(Stored data entries)
%%

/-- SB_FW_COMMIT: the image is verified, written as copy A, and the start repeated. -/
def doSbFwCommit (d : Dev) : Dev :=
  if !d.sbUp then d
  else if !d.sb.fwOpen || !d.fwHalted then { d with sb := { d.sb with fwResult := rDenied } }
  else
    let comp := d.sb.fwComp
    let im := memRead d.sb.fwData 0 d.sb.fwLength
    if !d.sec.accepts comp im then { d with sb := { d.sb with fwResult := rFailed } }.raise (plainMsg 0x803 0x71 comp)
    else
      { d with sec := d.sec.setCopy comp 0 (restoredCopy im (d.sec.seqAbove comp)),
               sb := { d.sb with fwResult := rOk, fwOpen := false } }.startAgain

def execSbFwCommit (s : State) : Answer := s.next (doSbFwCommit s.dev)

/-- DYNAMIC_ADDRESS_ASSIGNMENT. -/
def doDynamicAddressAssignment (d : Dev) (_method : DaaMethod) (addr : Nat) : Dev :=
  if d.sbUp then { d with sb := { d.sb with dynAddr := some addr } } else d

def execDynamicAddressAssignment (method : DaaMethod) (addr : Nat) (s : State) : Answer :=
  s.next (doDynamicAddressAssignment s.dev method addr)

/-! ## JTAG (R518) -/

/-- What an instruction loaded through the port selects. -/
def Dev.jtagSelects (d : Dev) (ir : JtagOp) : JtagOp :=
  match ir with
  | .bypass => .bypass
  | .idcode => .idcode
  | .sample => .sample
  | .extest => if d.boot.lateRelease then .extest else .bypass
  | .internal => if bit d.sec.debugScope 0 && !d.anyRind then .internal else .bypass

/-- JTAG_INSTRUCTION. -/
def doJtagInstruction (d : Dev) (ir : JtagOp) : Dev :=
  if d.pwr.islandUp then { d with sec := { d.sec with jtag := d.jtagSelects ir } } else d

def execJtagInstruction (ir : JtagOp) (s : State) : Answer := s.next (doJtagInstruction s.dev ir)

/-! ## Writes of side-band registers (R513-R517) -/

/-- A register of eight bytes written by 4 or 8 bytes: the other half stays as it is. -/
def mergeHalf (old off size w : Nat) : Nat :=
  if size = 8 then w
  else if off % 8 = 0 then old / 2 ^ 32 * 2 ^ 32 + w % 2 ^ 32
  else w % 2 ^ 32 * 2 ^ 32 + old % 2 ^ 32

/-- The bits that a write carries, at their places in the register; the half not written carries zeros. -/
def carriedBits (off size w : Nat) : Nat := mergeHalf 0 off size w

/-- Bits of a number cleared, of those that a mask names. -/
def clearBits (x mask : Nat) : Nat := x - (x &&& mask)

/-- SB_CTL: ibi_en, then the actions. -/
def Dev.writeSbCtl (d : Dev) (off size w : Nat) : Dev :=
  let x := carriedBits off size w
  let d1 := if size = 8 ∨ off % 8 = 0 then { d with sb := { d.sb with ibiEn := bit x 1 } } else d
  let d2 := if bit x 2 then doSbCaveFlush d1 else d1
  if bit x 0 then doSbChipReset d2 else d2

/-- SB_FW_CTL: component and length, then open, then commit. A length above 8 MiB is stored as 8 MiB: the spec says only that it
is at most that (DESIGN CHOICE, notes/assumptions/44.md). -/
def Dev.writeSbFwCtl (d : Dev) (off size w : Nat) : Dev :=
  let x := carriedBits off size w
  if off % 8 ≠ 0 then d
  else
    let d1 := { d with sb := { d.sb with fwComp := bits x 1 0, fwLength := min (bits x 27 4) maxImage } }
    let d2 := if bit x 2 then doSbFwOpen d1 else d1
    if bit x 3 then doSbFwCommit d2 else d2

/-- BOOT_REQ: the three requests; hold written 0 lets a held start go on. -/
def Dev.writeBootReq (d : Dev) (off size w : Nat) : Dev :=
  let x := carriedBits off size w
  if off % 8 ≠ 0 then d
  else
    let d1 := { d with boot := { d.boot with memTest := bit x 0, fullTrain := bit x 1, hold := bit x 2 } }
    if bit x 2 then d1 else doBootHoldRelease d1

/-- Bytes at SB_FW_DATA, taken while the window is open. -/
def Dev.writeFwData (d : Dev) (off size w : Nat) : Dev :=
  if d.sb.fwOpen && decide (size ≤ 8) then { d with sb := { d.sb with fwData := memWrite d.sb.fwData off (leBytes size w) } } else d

%%

• PROBLEM DETAILS: All the records above need to be set down again exactly as they were given.

• FINISHED TASK:
/-- SB_FW_COMMIT: the image is verified, written as copy A, and the start repeated. -/
def doSbFwCommit (d : Dev) : Dev :=
  if !d.sbUp then d
  else if !d.sb.fwOpen || !d.fwHalted then { d with sb := { d.sb with fwResult := rDenied } }
  else
    let comp := d.sb.fwComp
    let im := memRead d.sb.fwData 0 d.sb.fwLength
    if !d.sec.accepts comp im then { d with sb := { d.sb with fwResult := rFailed } }.raise (plainMsg 0x803 0x71 comp)
    else
      { d with sec := d.sec.setCopy comp 0 (restoredCopy im (d.sec.seqAbove comp)),
               sb := { d.sb with fwResult := rOk, fwOpen := false } }.startAgain

def execSbFwCommit (s : State) : Answer := s.next (doSbFwCommit s.dev)

/-- DYNAMIC_ADDRESS_ASSIGNMENT. -/
def doDynamicAddressAssignment (d : Dev) (_method : DaaMethod) (addr : Nat) : Dev :=
  if d.sbUp then { d with sb := { d.sb with dynAddr := some addr } } else d

def execDynamicAddressAssignment (method : DaaMethod) (addr : Nat) (s : State) : Answer :=
  s.next (doDynamicAddressAssignment s.dev method addr)

/-! ## JTAG (R518) -/

/-- What an instruction loaded through the port selects. -/
def Dev.jtagSelects (d : Dev) (ir : JtagOp) : JtagOp :=
  match ir with
  | .bypass => .bypass
  | .idcode => .idcode
  | .sample => .sample
  | .extest => if d.boot.lateRelease then .extest else .bypass
  | .internal => if bit d.sec.debugScope 0 && !d.anyRind then .internal else .bypass

/-- JTAG_INSTRUCTION. -/
def doJtagInstruction (d : Dev) (ir : JtagOp) : Dev :=
  if d.pwr.islandUp then { d with sec := { d.sec with jtag := d.jtagSelects ir } } else d

def execJtagInstruction (ir : JtagOp) (s : State) : Answer := s.next (doJtagInstruction s.dev ir)

/-! ## Writes of side-band registers (R513-R517) -/

/-- A register of eight bytes written by 4 or 8 bytes: the other half stays as it is. -/
def mergeHalf (old off size w : Nat) : Nat :=
  if size = 8 then w
  else if off % 8 = 0 then old / 2 ^ 32 * 2 ^ 32 + w % 2 ^ 32
  else w % 2 ^ 32 * 2 ^ 32 + old % 2 ^ 32

/-- The bits that a write carries, at their places in the register; the half not written carries zeros. -/
def carriedBits (off size w : Nat) : Nat := mergeHalf 0 off size w

/-- Bits of a number cleared, of those that a mask names. -/
def clearBits (x mask : Nat) : Nat := x - (x &&& mask)

/-- SB_CTL: ibi_en, then the actions. -/
def Dev.writeSbCtl (d : Dev) (off size w : Nat) : Dev :=
  let x := carriedBits off size w
  let d1 := if size = 8 ∨ off % 8 = 0 then { d with sb := { d.sb with ibiEn := bit x 1 } } else d
  let d2 := if bit x 2 then doSbCaveFlush d1 else d1
  if bit x 0 then doSbChipReset d2 else d2

/-- SB_FW_CTL: component and length, then open, then commit. A length above 8 MiB is stored as 8 MiB: the spec says only that it
is at most that (DESIGN CHOICE, notes/assumptions/44.md). -/
def Dev.writeSbFwCtl (d : Dev) (off size w : Nat) : Dev :=
  let x := carriedBits off size w
  if off % 8 ≠ 0 then d
  else
    let d1 := { d with sb := { d.sb with fwComp := bits x 1 0, fwLength := min (bits x 27 4) maxImage } }
    let d2 := if bit x 2 then doSbFwOpen d1 else d1
    if bit x 3 then doSbFwCommit d2 else d2

/-- BOOT_REQ: the three requests; hold written 0 lets a held start go on. -/
def Dev.writeBootReq (d : Dev) (off size w : Nat) : Dev :=
  let x := carriedBits off size w
  if off % 8 ≠ 0 then d
  else
    let d1 := { d with boot := { d.boot with memTest := bit x 0, fullTrain := bit x 1, hold := bit x 2 } }
    if bit x 2 then d1 else doBootHoldRelease d1

/-- Bytes at SB_FW_DATA, taken while the window is open. -/
def Dev.writeFwData (d : Dev) (off size w : Nat) : Dev :=
  if d.sb.fwOpen && decide (size ≤ 8) then { d with sb := { d.sb with fwData := memWrite d.sb.fwData off (leBytes size w) } } else d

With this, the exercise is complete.